There was also an exhibition of Andy Worhal painting notable Jewish persons, one of the pictures is of Golda Meir, the only Israeli Woman prime-minister (time for the second one?)

The VLDB conference also uploaded pictures from the conference, so here are two pictures - one from my tutorial, and the second showing me in the first raw (it was not really the first raw, but it was the first captured by the camera) listening to the keynote talk:

While I have been away there were some Blog posts by Paul Vincent that worth focusing upon, I have already commented briefly to this one, but want to have longer reaction about the issue of event duration that was raised by Paul.

In most of the models events are considered as instantaneous, occurring within a single time point, the temporal database glossary from 1998 puts "instantaneous" as part of the definition of event, the rationale is of looking on event as transition between two states, and transition in most models takes zero time, A few years ago when we started the discussions about terms, I've pointed out the temporal glossary as a source for event definition, and David Luckham issued a strong objection to that definition, claiming that no event is really instantaneous, even simple events like the "aircraft is landing" takes more than zero time, while events that are composed of other events - "complex events" - like the 1929 crisis (now we can talk about the 2008 crisis) is compose of many events and occurred over an interval.

This is, of course, true, yet it is more convenient from computational point of view to deal with discrete time points than in intervals, furthermore, some systems have detection time semantics, looking at the time-stamp in which the event entered the system, rather than the time it occurred, this is the reason that we find time point semantics in most systems.
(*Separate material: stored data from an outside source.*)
theorem hubWrite_keeps (pa : Nat) (b : List Byte) (psn : Bool) (s : State) {z : State} (hz : Keeps z s) : Keeps z (hubWrite pa b psn s) := by
  unfold hubWrite
  with_reducible repeat' first
    | assumption | apply cohWrite_keeps | fail_if_no_progress refine keepsMk rfl ?_ | refine keepsIte ?_ ?_ | dsimp only | split

/-! ## Wire -/

theorem emit_keeps (kind conn : Nat) (b : List Byte) (port : Option Nat) (s : State) {z : State} (hz : Keeps z s) : Keeps z (emit kind conn b port s) := by
  unfold emit
  with_reducible repeat' first
    | assumption | apply bump_keeps | fail_if_no_progress refine keepsMk rfl ?_ | refine keepsIte ?_ ?_ | dsimp only | split

theorem putConn_keeps (n : Nat) (c : Conn) (s : State) {z : State} (hz : Keeps z s) : Keeps z (putConn n c s) := by
  unfold putConn
  with_reducible repeat' first
    | assumption | fail_if_no_progress refine keepsMk rfl ?_

theorem sendFrame_keeps (n typ flow : Nat) (poison : Bool) (reason seq addr : Nat) (payload : List Byte) (s : State) {z : State} (hz : Keeps z s) : Keeps z (sendFrame n typ flow poison reason seq addr payload s) := by
  unfold sendFrame
  with_reducible repeat' first
    | assumption | apply emit_keeps | apply putConn_keeps | fail_if_no_progress refine keepsMk rfl ?_ | refine keepsIte ?_ ?_ | dsimp only | split

theorem endConn_keeps (n reason : Nat) (alarmed : Bool) (s : State) {z : State} (hz : Keeps z s) : Keeps z (endConn n reason alarmed s) := by
  unfold endConn
  with_reducible repeat' first
    | assumption | apply alarmW_keeps | apply sendFrame_keeps | fail_if_no_progress refine keepsMk rfl ?_ | refine keepsIte ?_ ?_

theorem keyEnd_keeps (n : Nat) (s : State) {z : State} (hz : Keeps z s) : Keeps z (keyEnd n s) := by
  unfold keyEnd
  with_reducible repeat' first
    | assumption | apply endConn_keeps | fail_if_no_progress refine keepsMk rfl ?_ | refine keepsIte ?_ ?_ | dsimp only | split

theorem sendOn_keeps (n typ flow : Nat) (poison : Bool) (reason seq addr : Nat) (payload : List Byte) (s : State) {z : State} (hz : Keeps z s) : Keeps z (sendOn n typ flow poison reason seq addr payload s) := by
  unfold sendOn
  with_reducible repeat' first
    | assumption | apply sendFrame_keeps | apply keyEnd_keeps

theorem sendMsg_keeps (n flow typ : Nat) (poison : Bool) (payload : List Byte) (s : State) {z : State} (hz : Keeps z s) : Keeps z (sendMsg n flow typ poison payload s) := by
  unfold sendMsg
  with_reducible repeat' first
    | assumption | apply putConn_keeps | apply sendOn_keeps | fail_if_no_progress refine keepsMk rfl ?_ | refine keepsIte ?_ ?_ | dsimp only | split

theorem setQp_keeps (s : State) (i : Nat) (x : Qp) {z : State} (hz : Keeps z s) : Keeps z (State.setQp s i x) := by
  unfold State.setQp
  with_reducible repeat' first
    | assumption | fail_if_no_progress refine keepsMk rfl ?_

theorem roceSendMsg_keeps (i : Nat) (payload : List Byte) (s : State) {z : State} (hz : Keeps z s) : Keeps z (roceSendMsg i payload s) := by
  unfold roceSendMsg
  with_reducible repeat' first
    | assumption | apply emit_keeps | apply setQp_keeps

theorem notifyMb_keeps (mb kind qu seq : Nat) (rec : List Byte) (s : State) {z : State} (hz : Keeps z s) : Keeps z (notifyMb mb kind qu seq rec s) := by
  unfold notifyMb
  with_reducible repeat' first
    | assumption | apply sendMsg_keeps | apply roceSendMsg_keeps | refine keepsFold _ (fun _ _ _ => ?_) _ ?_

/-! ## Windrow -/

theorem execLogRecord_keeps (sev src code : Nat) (payload : List Byte) (s : State) {z : State} (hz : Keeps z s) : OutKeeps z (execLogRecord sev src code payload s) := by
  unfold execLogRecord
  with_reducible repeat' first
    | assumption | refine outEvt ?_ ?_ | refine outNext ?_ | apply logRec_keeps

theorem freeLog_keeps (i : Nat) (s : State) {z : State} (hz : Keeps z s) : Keeps z (freeLog i s) := by
  unfold freeLog
  with_reducible repeat' first
    | assumption | apply countDrop_keeps | apply alarmW_keeps | fail_if_no_progress refine keepsMk rfl ?_ | refine keepsIte ?_ ?_ | dsimp only | split

theorem openBlock_keeps (i sev : Nat) (stamp : W64) (s : State) {z : State} (hz : Keeps z s) : Keeps z (openBlock i sev stamp s) := by
  unfold openBlock
  with_reducible repeat' first
    | assumption | fail_if_no_progress refine keepsMk rfl ?_
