-- ==== Sys2Proof/Laws/KeepsControl.lean ====
section
/-! SUPPORT. One lemma for each operation and each command: what sheaf control, the sampler, power, Pelseso and the tally keep (Safety.Keeps): the queue of waiting commands, fuses that are only blown,
the ranges of their counts, the time base, the canonical form. -/
namespace Sys2Proof.Machine

/-! ## SheafCtl -/

theorem braBody_keeps (v : Env) (s : State) {z : State} (hz : Keeps z s) : ResKeeps z (braBody v s) := by
  unfold braBody
  with_reducible repeat' first
    | assumption | refine resGo ?_ | exact resFault | exact resWait | refine resIte ?_ ?_ | apply put_keeps

theorem callBody_keeps (v : Env) (s : State) {z : State} (hz : Keeps z s) : ResKeeps z (callBody v s) := by
  unfold callBody
  with_reducible repeat' first
    | assumption | refine resGo ?_ | exact resFault | exact resWait | refine resIte ?_ ?_ | apply write_keeps

theorem pairJump_keeps (sp : Nat) (v : Env) (s : State) {z : State} (hz : Keeps z s) : ResKeeps z (pairJump sp v s) := by
  unfold pairJump
  with_reducible repeat' first
    | assumption | refine resGo ?_ | exact resFault | exact resWait | refine resIte ?_ ?_

theorem exitBody_keeps (v : Env) (s : State) {z : State} (hz : Keeps z s) : ResKeeps z (exitBody v s) := by
  unfold exitBody
  with_reducible repeat' first
    | assumption | refine resGo ?_ | exact resFault | exact resWait | refine resIte ?_ ?_ | apply put_keeps

theorem barBody_keeps (v : Env) (s : State) {z : State} (hz : Keeps z s) : ResKeeps z (barBody v s) := by
  unfold barBody
  with_reducible repeat' first
    | assumption | refine resGo ?_ | exact resFault | exact resWait | refine resIte ?_ ?_ | apply setCore_keeps | apply advance_keeps
    | apply put_keeps

theorem flagDeliver_keeps (x : W32) (s : State) (w : FlagWait) {z : State} (hz : Keeps z s) : Keeps z (flagDeliver x s w) := by
  unfold flagDeliver
  with_reducible repeat' first
    | assumption | apply setSheaf_keeps | fail_if_no_progress refine keepsMk rfl ?_ | refine keepsIte ?_ ?_ | dsimp only | split

theorem flagUpdate_keeps (q i : Nat) (g : W32 → W32) (s : State) {z : State} (hz : Keeps z s) : Keeps z (flagUpdate q i g s) := by
  unfold flagUpdate
  with_reducible repeat' first
    | assumption | apply setFlagStore_keeps | apply flagDeliver_keeps | refine keepsFold _ (fun _ _ _ => ?_) _ ?_

theorem flagBody_keeps (add : Bool) (v : Env) (s : State) {z : State} (hz : Keeps z s) : ResKeeps z (flagBody add v s) := by
  unfold flagBody
  with_reducible repeat' first
    | assumption | refine resGo ?_ | exact resFault | exact resWait | refine resIte ?_ ?_ | apply flagUpdate_keeps

theorem flagWaitBody_keeps (v : Env) (s : State) {z : State} (hz : Keeps z s) : ResKeeps z (flagWaitBody v s) := by
  unfold flagWaitBody
  with_reducible repeat' first
    | assumption | refine resGo ?_ | exact resFault | exact resWait | refine resIte ?_ ?_ | apply setFlagStore_keeps | apply put_keeps
    | apply write_keeps

theorem fenceBody_keeps (v : Env) (s : State) {z : State} (hz : Keeps z s) : ResKeeps z (fenceBody v s) := by
  unfold fenceBody
  with_reducible repeat' first
    | assumption | refine resGo ?_ | exact resFault | exact resWait | refine resIte ?_ ?_ | apply invalAll_keeps

theorem invalBody_keeps (v : Env) (s : State) {z : State} (hz : Keeps z s) : ResKeeps z (invalBody v s) := by
  unfold invalBody
  with_reducible repeat' first
    | assumption | refine resGo ?_ | exact resFault | exact resWait | refine resIte ?_ ?_ | apply setCore_keeps | apply invalAll_keeps

theorem rndLanes_keeps (v : Env) (nb : Nat) (x0 : List Nat) (s : State) {z : State} (hz : Keeps z s) : Keeps z (rndLanes v nb x0 s).2 := by
  induction x0 generalizing s with
  | nil => exact hz
  | cons a t ih =>
    unfold rndLanes
    with_reducible repeat' first
      | assumption | cases ‹a :: t = _› | apply ih | refine keepsSnd ‹_› ?_ | apply drawStream_keeps

theorem rndBody_keeps (flt : Bool) (v : Env) (s : State) {z : State} (hz : Keeps z s) : ResKeeps z (rndBody flt v s) := by
  unfold rndBody
  with_reducible repeat' first
    | assumption | refine resGo ?_ | exact resFault | exact resWait | refine resIte ?_ ?_ | apply write_keeps | apply rndLanes_keeps
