-- ==== Sys2Proof/Laws/State.lean ====
section
/-! SUPPORT. The small lemmas of the state's updates: what each update leaves as it was, field by field, and what is read back after it. -/
namespace Sys2Proof.Machine

variable (s : State)

/-! ## State.setCore -/

@[simp] theorem State.setCore_fuse (n : Nat) (c : Core) : (s.setCore n c).fuse = s.fuse := rfl
@[simp] theorem State.setCore_clk (n : Nat) (c : Core) : (s.setCore n c).clk = s.clk := rfl
@[simp] theorem State.setCore_boot (n : Nat) (c : Core) : (s.setCore n c).boot = s.boot := rfl
@[simp] theorem State.setCore_quarters (n : Nat) (c : Core) : (s.setCore n c).quarters = s.quarters := rfl
@[simp] theorem State.setCore_mem (n : Nat) (c : Core) : (s.setCore n c).mem = s.mem := rfl
@[simp] theorem State.setCore_halves (n : Nat) (c : Core) : (s.setCore n c).halves = s.halves := rfl
@[simp] theorem State.setCore_stackTab (n : Nat) (c : Core) : (s.setCore n c).stackTab = s.stackTab := rfl
@[simp] theorem State.setCore_links (n : Nat) (c : Core) : (s.setCore n c).links = s.links := rfl
@[simp] theorem State.setCore_routes (n : Nat) (c : Core) : (s.setCore n c).routes = s.routes := rfl
@[simp] theorem State.setCore_vbus (n : Nat) (c : Core) : (s.setCore n c).vbus = s.vbus := rfl
@[simp] theorem State.setCore_ctl (n : Nat) (c : Core) : (s.setCore n c).ctl = s.ctl := rfl
@[simp] theorem State.setCore_flags (n : Nat) (c : Core) : (s.setCore n c).flags = s.flags := rfl
@[simp] theorem State.setCore_guest (n : Nat) (c : Core) : (s.setCore n c).guest = s.guest := rfl
@[simp] theorem State.setCore_pel (n : Nat) (c : Core) : (s.setCore n c).pel = s.pel := rfl
@[simp] theorem State.setCore_fab (n : Nat) (c : Core) : (s.setCore n c).fab = s.fab := rfl
@[simp] theorem State.setCore_mgmt (n : Nat) (c : Core) : (s.setCore n c).mgmt = s.mgmt := rfl
@[simp] theorem State.setCore_pwr (n : Nat) (c : Core) : (s.setCore n c).pwr = s.pwr := rfl
@[simp] theorem State.setCore_thm (n : Nat) (c : Core) : (s.setCore n c).thm = s.thm := rfl
@[simp] theorem State.setCore_sec (n : Nat) (c : Core) : (s.setCore n c).sec = s.sec := rfl
@[simp] theorem State.setCore_wdr (n : Nat) (c : Core) : (s.setCore n c).wdr = s.wdr := rfl
@[simp] theorem State.setCore_idst (n : Nat) (c : Core) : (s.setCore n c).idst = s.idst := rfl
@[simp] theorem State.setCore_urgent (n : Nat) (c : Core) : (s.setCore n c).urgent = s.urgent := rfl
@[simp] theorem State.setCore_urgIgnored (n : Nat) (c : Core) : (s.setCore n c).urgIgnored = s.urgIgnored := rfl
@[simp] theorem State.setCore_counters (n : Nat) (c : Core) : (s.setCore n c).counters = s.counters := rfl
@[simp] theorem State.setCore_os (n : Nat) (c : Core) : (s.setCore n c).os = s.os := rfl
@[simp] theorem State.setCore_readData (n : Nat) (c : Core) : (s.setCore n c).readData = s.readData := rfl
@[simp] theorem State.setCore_readErr (n : Nat) (c : Core) : (s.setCore n c).readErr = s.readErr := rfl
@[simp] theorem State.setCore_free (n : Nat) (c : Core) : (s.setCore n c).free = s.free := rfl
@[simp] theorem State.setCore_pending (n : Nat) (c : Core) : (s.setCore n c).pending = s.pending := rfl

/-! ## State.setSheaf -/

@[simp] theorem State.setSheaf_fuse (n sl : Nat) (f : Sheaf) : (s.setSheaf n sl f).fuse = s.fuse := rfl
@[simp] theorem State.setSheaf_clk (n sl : Nat) (f : Sheaf) : (s.setSheaf n sl f).clk = s.clk := rfl
@[simp] theorem State.setSheaf_boot (n sl : Nat) (f : Sheaf) : (s.setSheaf n sl f).boot = s.boot := rfl
@[simp] theorem State.setSheaf_quarters (n sl : Nat) (f : Sheaf) : (s.setSheaf n sl f).quarters = s.quarters := rfl
@[simp] theorem State.setSheaf_mem (n sl : Nat) (f : Sheaf) : (s.setSheaf n sl f).mem = s.mem := rfl
@[simp] theorem State.setSheaf_halves (n sl : Nat) (f : Sheaf) : (s.setSheaf n sl f).halves = s.halves := rfl
@[simp] theorem State.setSheaf_stackTab (n sl : Nat) (f : Sheaf) : (s.setSheaf n sl f).stackTab = s.stackTab := rfl
@[simp] theorem State.setSheaf_links (n sl : Nat) (f : Sheaf) : (s.setSheaf n sl f).links = s.links := rfl
@[simp] theorem State.setSheaf_routes (n sl : Nat) (f : Sheaf) : (s.setSheaf n sl f).routes = s.routes := rfl
@[simp] theorem State.setSheaf_vbus (n sl : Nat) (f : Sheaf) : (s.setSheaf n sl f).vbus = s.vbus := rfl
@[simp] theorem State.setSheaf_ctl (n sl : Nat) (f : Sheaf) : (s.setSheaf n sl f).ctl = s.ctl := rfl
@[simp] theorem State.setSheaf_flags (n sl : Nat) (f : Sheaf) : (s.setSheaf n sl f).flags = s.flags := rfl
@[simp] theorem State.setSheaf_guest (n sl : Nat) (f : Sheaf) : (s.setSheaf n sl f).guest = s.guest := rfl
@[simp] theorem State.setSheaf_pel (n sl : Nat) (f : Sheaf) : (s.setSheaf n sl f).pel = s.pel := rfl
@[simp] theorem State.setSheaf_fab (n sl : Nat) (f : Sheaf) : (s.setSheaf n sl f).fab = s.fab := rfl
@[simp] theorem State.setSheaf_mgmt (n sl : Nat) (f : Sheaf) : (s.setSheaf n sl f).mgmt = s.mgmt := rfl
@[simp] theorem State.setSheaf_pwr (n sl : Nat) (f : Sheaf) : (s.setSheaf n sl f).pwr = s.pwr := rfl
@[simp] theorem State.setSheaf_thm (n sl : Nat) (f : Sheaf) : (s.setSheaf n sl f).thm = s.thm := rfl
@[simp] theorem State.setSheaf_sec (n sl : Nat) (f : Sheaf) : (s.setSheaf n sl f).sec = s.sec := rfl
@[simp] theorem State.setSheaf_wdr (n sl : Nat) (f : Sheaf) : (s.setSheaf n sl f).wdr = s.wdr := rfl
@[simp] theorem State.setSheaf_idst (n sl : Nat) (f : Sheaf) : (s.setSheaf n sl f).idst = s.idst := rfl
@[simp] theorem State.setSheaf_urgent (n sl : Nat) (f : Sheaf) : (s.setSheaf n sl f).urgent = s.urgent := rfl
@[simp] theorem State.setSheaf_urgIgnored (n sl : Nat) (f : Sheaf) : (s.setSheaf n sl f).urgIgnored = s.urgIgnored := rfl
@[simp] theorem State.setSheaf_counters (n sl : Nat) (f : Sheaf) : (s.setSheaf n sl f).counters = s.counters := rfl
@[simp] theorem State.setSheaf_os (n sl : Nat) (f : Sheaf) : (s.setSheaf n sl f).os = s.os := rfl
@[simp] theorem State.setSheaf_readData (n sl : Nat) (f : Sheaf) : (s.setSheaf n sl f).readData = s.readData := rfl
@[simp] theorem State.setSheaf_readErr (n sl : Nat) (f : Sheaf) : (s.setSheaf n sl f).readErr = s.readErr := rfl
@[simp] theorem State.setSheaf_free (n sl : Nat) (f : Sheaf) : (s.setSheaf n sl f).free = s.free := rfl
@[simp] theorem State.setSheaf_pending (n sl : Nat) (f : Sheaf) : (s.setSheaf n sl f).pending = s.pending := rfl
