/-- Every cause from 7 on abandons the run: a register parity error has cause 7. -/
theorem resolveFault_parity (h : 7 ≤ r.cause) : resolveFault n sl t r run s = abandonRun t.launch.toNat true s := by
  obtain ⟨k, hk⟩ := Nat.exists_eq_add_of_le' h
  simp only [resolveFault, hk]

/-- The causes that kill a stook, each with its status; ILLEGAL keeps its detail. -/
theorem resolveFault_kill {status : Nat} (h : r.cause = 3 ∧ status = 0x22 ∨ r.cause = 4 ∧ status = 0x23 ∨ r.cause = 5 ∧ status = 0x24 ∨
      r.cause = 6 ∧ status = 0x25) :
    resolveFault n sl t r run s = killStook n (s.sheaf n sl).stook status (if r.cause = 4 then r.detail else 0) r.stamp s := by
  rcases h with ⟨h, rfl⟩ | ⟨h, rfl⟩ | ⟨h, rfl⟩ | ⟨h, rfl⟩
  all_goals
    simp only [resolveFault, h]
    rfl

/-- Whether a data access's address now translates. -/
theorem faultMapped_data (h : r.instr ≠ 0) (g : Nat) :
    faultMapped s g r = (translate s g r.addr.toNat (if r.detail.testBit 2 then .write else .read)).isOk := by
  simp only [faultMapped, h, if_false]
  rcases translate s g r.addr.toNat _ <;> rfl

/-- Whether every word of a fetched instruction now translates. -/
theorem faultMapped_fetch (h : r.instr = 0) (g : Nat) :
    faultMapped s g r = ((translate s g r.pc.toNat .exec).isOk && (!wExt (wordAt s g r.pc) || (translate s g (r.pc + 8).toNat .exec).isOk)) := by
  simp only [faultMapped, h, if_true]
  rcases translate s g r.pc.toNat .exec <;> rcases translate s g (r.pc + 8).toNat .exec <;> rfl
end

/-- Settles O15: both commands act on the stook that the hypotheses name, and the remaining hypotheses are their conditions. -/
theorem stooksStartAndEnd : Obligations.StooksStartAndEnd := by
  refine ⟨?_, ?_⟩
  · rintro q c n launch idx st base s rest r free rfl hwf hhead hr rfl hst hplace hserv hland hfallow htest hunits hkey hslots hblocks
    change execStookStart q c s = _
    simp only [execStookStart, hhead, hr, hst, hplace]
    exact evt_of_true (stookStart_condition hwf hserv hland hfallow htest (decide_eq_true hunits) hkey hslots hblocks)
  · rintro q c st n s t rfl hwf ht hover
    change execStookEnd q c st s = _
    simp only [execStookEnd, ht]
    exact evt_of_true (by simp only [hwf, hover, Bool.and_self])

/-- Settles O17: FAULT_RESOLVE resolves the record, whose cause decides (`resolveFault_kill` and its neighbours); STOOK_WATCHDOG acts on a stook
past its limit, by whether its sheaves have all ended. -/
theorem faultsAreResolved : Obligations.FaultsAreResolved := by
  refine ⟨?_, fun _ _ _ _ _ _ _ h => resolveFault_kill h, ?_, ?_, ?_, ?_, fun _ _ _ _ _ _ h => resolveFault_parity h, ?_, ?_⟩
  · rintro q c sl n s r t run rfl hwf hrec ht hrun holdest hk
    change execFaultResolve q c sl s = _
    simp only [execFaultResolve, hrec, ht, hrun]
    exact evt_of_true (faultResolve_condition hwf holdest hk)
  · rintro n sl t r run s k hcause hinstr rfl
    rw [resolveFault_translation hcause, faultMapped_data hinstr]
    cases translate s run.group r.addr.toNat (if r.detail.testBit 2 then .write else .read) <;> rfl
  · intro n sl t r run s hcause hinstr
    rw [resolveFault_translation hcause, faultMapped_fetch hinstr]
  · intro n sl t r run s hcause hinstr
    simp only [resolveFault_poison hcause, hinstr, bne_self_eq_false, Bool.and_false, Bool.false_eq_true, if_false]
  · intro n sl t r run s hcause hinstr
    simp only [resolveFault_poison hcause, bne_iff_ne.2 hinstr, Bool.and_true]
  · rintro q c st n s t r rfl hwf ht hr hk hage hended
    have haged : aged s t.start (r.limitUs * us) = true := decide_eq_true hage
    change execStookWatchdog q c st s = _
    simp only [execStookWatchdog, ht, hr, hended, Bool.false_eq_true, if_false]
    exact evt_of_true (by simp only [hwf, hk, haged, Option.isNone_none, Bool.and_self])
  · rintro q c st n s t r rfl hwf ht hr hk hage hended hpfr
    have haged : aged s t.start (r.limitUs * us) = true := decide_eq_true hage
    change execStookWatchdog q c st s = _
    simp only [execStookWatchdog, ht, hr, hended, hpfr, if_true]
    exact evt_of_true (by simp only [hwf, hk, haged, Option.isNone_none, Bool.and_self])
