-- ==== Sys2Proof/Machine/Ops.lean ====
section
/-! DEFINITION. The operations every command is built from: slots, bits, the three ports, how a command ends
(spec/20_memory.md R61 to R66, spec/60_exceptions.md R250 to R254). -/

namespace Sys2Proof.Machine

/-! Bytes and words (spec/00_scope.md R14, R15, R17). -/

/-- R14: `rotl32(a, r)`. -/
def rotl32 (a : Word) (r : Nat) : Word := (a <<< r) ||| (a >>> (32 - r))

/-- R15: `LE32` of four bytes, the first the least significant. -/
def le32 (b0 b1 b2 b3 : Byte) : Word :=
  BitVec.ofNat 32 (b0.toNat + 256 * b1.toNat + 65536 * b2.toNat + 16777216 * b3.toNat)

/-- R15: `LE32` of a byte sequence, in index order. -/
def le32Seq (s : List Byte) : Word := le32 (s.getD 0 0) (s.getD 1 0) (s.getD 2 0) (s.getD 3 0)

/-- R15: `LEpart`, absent bytes taken as 0. -/
def lePart (s : List Byte) : Word :=
  BitVec.ofNat 32 ((s.getD 0 0).toNat + 256 * (s.getD 1 0).toNat + 65536 * (s.getD 2 0).toNat)

/-- R15: `LE32bytes`. -/
def le32Bytes (v : Word) : List Byte :=
  [v.extractLsb' 0 8, v.extractLsb' 8 8, v.extractLsb' 16 8, v.extractLsb' 24 8]

/-- R16, R17: `cdiv8(m)`, the body length, without leaving `u32`. -/
def cdiv8 (m : Word) : Nat := (m >>> 3).toNat + if m.extractLsb' 0 3 = 0#3 then 0 else 1

/-! The bit array (R61, R62). -/

/-- R61: `BitRead`. Defined for `i` in range; no command calls it out of range (R63). -/
def bitRead (bits : List Bool) (i : Nat) : Bool := bits.getD i false

/-- R62: `BitSet`. -/
def bitSet (bits : List Bool) (i : Nat) : List Bool := bits.set i true

/-! Slots (spec/10_state.md R20, R24; spec/20_memory.md R83). -/

/-- `NSLOTS` of R10. -/
def State.nslots (s : State) : Nat := s.slots.length

/-- What slot `a` holds: nothing, or a filter. -/
def State.slot (s : State) (a : Nat) : Option Filter := (s.slots[a]?).join

/-- Slot `a` now holds `o`; no other slot changes (R83). -/
def State.setSlot (s : State) (a : Nat) (o : Option Filter) : State :=
  { s with slots := s.slots.set a o }

/-! The ports. Each primitive answers what it took and the ports afterwards. -/

/-- R64: `KeyTake()` removes the buffer at the port; one presented behind it is then the pending one (R302). -/
def State.takeKey (s : State) : State := { s with ports := { s.ports with keys := s.ports.keys.tail } }

/-- R65: the bytes `SrcRead(n)` returns. -/
def State.srcBytes (s : State) (n : Nat) : List Byte := s.ports.src.take n

/-- R65: `SrcRead(n)` removes from the source the bytes it returns. -/
def State.srcDrop (s : State) (n : Nat) : State :=
  { s with ports := { s.ports with src := s.ports.src.drop n } }

/-- R65: whether `SrcRead(n)` must wait: fewer than `n` bytes are there and the source has not ended. -/
def State.srcWaits (s : State) (n : Nat) : Bool := decide (s.ports.src.length < n) && !s.ports.srcEnded

/-- R66: how many of `n` bytes the sink takes. -/
def Ports.takes (p : Ports) (n : Nat) : Nat :=
  match p.accept with
  | none => n
  | some a => min a n

/-- R66: `SnkWrite(bytes)`: the sink takes a prefix, and `accept` falls by its length. -/
def Ports.snkWrite (p : Ports) (bytes : List Byte) : Ports :=
  { p with
    snk := p.snk ++ bytes.take (p.takes bytes.length)
    accept := p.accept.map (fun a => a - p.takes bytes.length) }

/-- R66: `SnkWrite(bytes)`. -/
def State.snkWrite (s : State) (bytes : List Byte) : State :=
  { s with ports := s.ports.snkWrite bytes }

/-! How a command ends, or waits (R250, R253, R254, R31). There is no return operation: control goes
nowhere and the next command overwrites the indication (R267). -/

/-- The end of a command: `STATUS` and all three result registers are written, `BUSY` is clear (R31, R33). -/
def State.complete (s : State) (status res0 res1 res2 : Word) : State :=
  { s with regs := { s.regs with status := status, res0 := res0, res1 := res1, res2 := res2 } }

/-- R250: the command succeeds with these results. -/
def succeed (res0 res1 res2 : Word) (s : State) : Result := .next (s.complete statusOk res0 res1 res2)

/-- R253, R254: `raise E(info)`. The command ends with error `e`; `count` is what `RES0` receives, a byte
count for `E_IO_HEADER`, `E_IO_BODY` and `E_DESER` and 0 for every other error. -/
def raise (e : ErrKind) (info count : Nat) (s : State) : Result :=
  .next (s.complete (statusError e info) (BitVec.ofNat 32 count) 0 0)

/-- R64 to R66, R307: the command waits for a port with `BUSY = 1` and has changed nothing else; the next
turn of the core tries it again. -/
def State.waiting (s : State) : State :=
  { s with regs := { s.regs with status := statusSetBusy s.regs.status } }

/-- A command that cannot go on before a port does. -/
def waitPort (s : State) : Result := .next s.waiting

end Sys2Proof.Machine
end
We can look at the following cases:

The event really occurs within a time point, e.g. time series of sensor measurements, or stock quotes. There is indeed an interval among two successive events, but this relates to the state between the intervals and not the events themselves.
The event occurs within an interval, but the granularity of our time computation is bigger than the interval, thus we can approximate the interval to a time point. Example: the granularity we are interested is an hour, thus even if an event occurs within several minutes, we can still approximate it to the closest hour.
The event occurs within an interval, and it is important to process it with an interval semantics, since we would like to see it relationship to another time interval (e.g. temporal context).
The event occurs in an unknown time-point that is bounded by an interval, there is some probability (e.g. uniform distribution) that it happened in any point of time within the interval. In VLDB there has been a paper by Yaneli Diao and her students entitled: Recognizing Patterns in Streams with Imprecise Timestamps Note that in this paper there are also some references to interval based semantics (of type 3).
Derived events are another type of events whose temporal semantics may be tuned. For example: the derived event "frustrated customer" is being derived when a customer approaches a call center the third time about the same topic, the question is whether the customer is frustrated only when approaches the third time, or the customer is frustrated over all the time since the frustrating event occurred until it is fixed. Furthermore, derived event may also indicate an event that will happen in a future interval. I'll write more about this issue in the future.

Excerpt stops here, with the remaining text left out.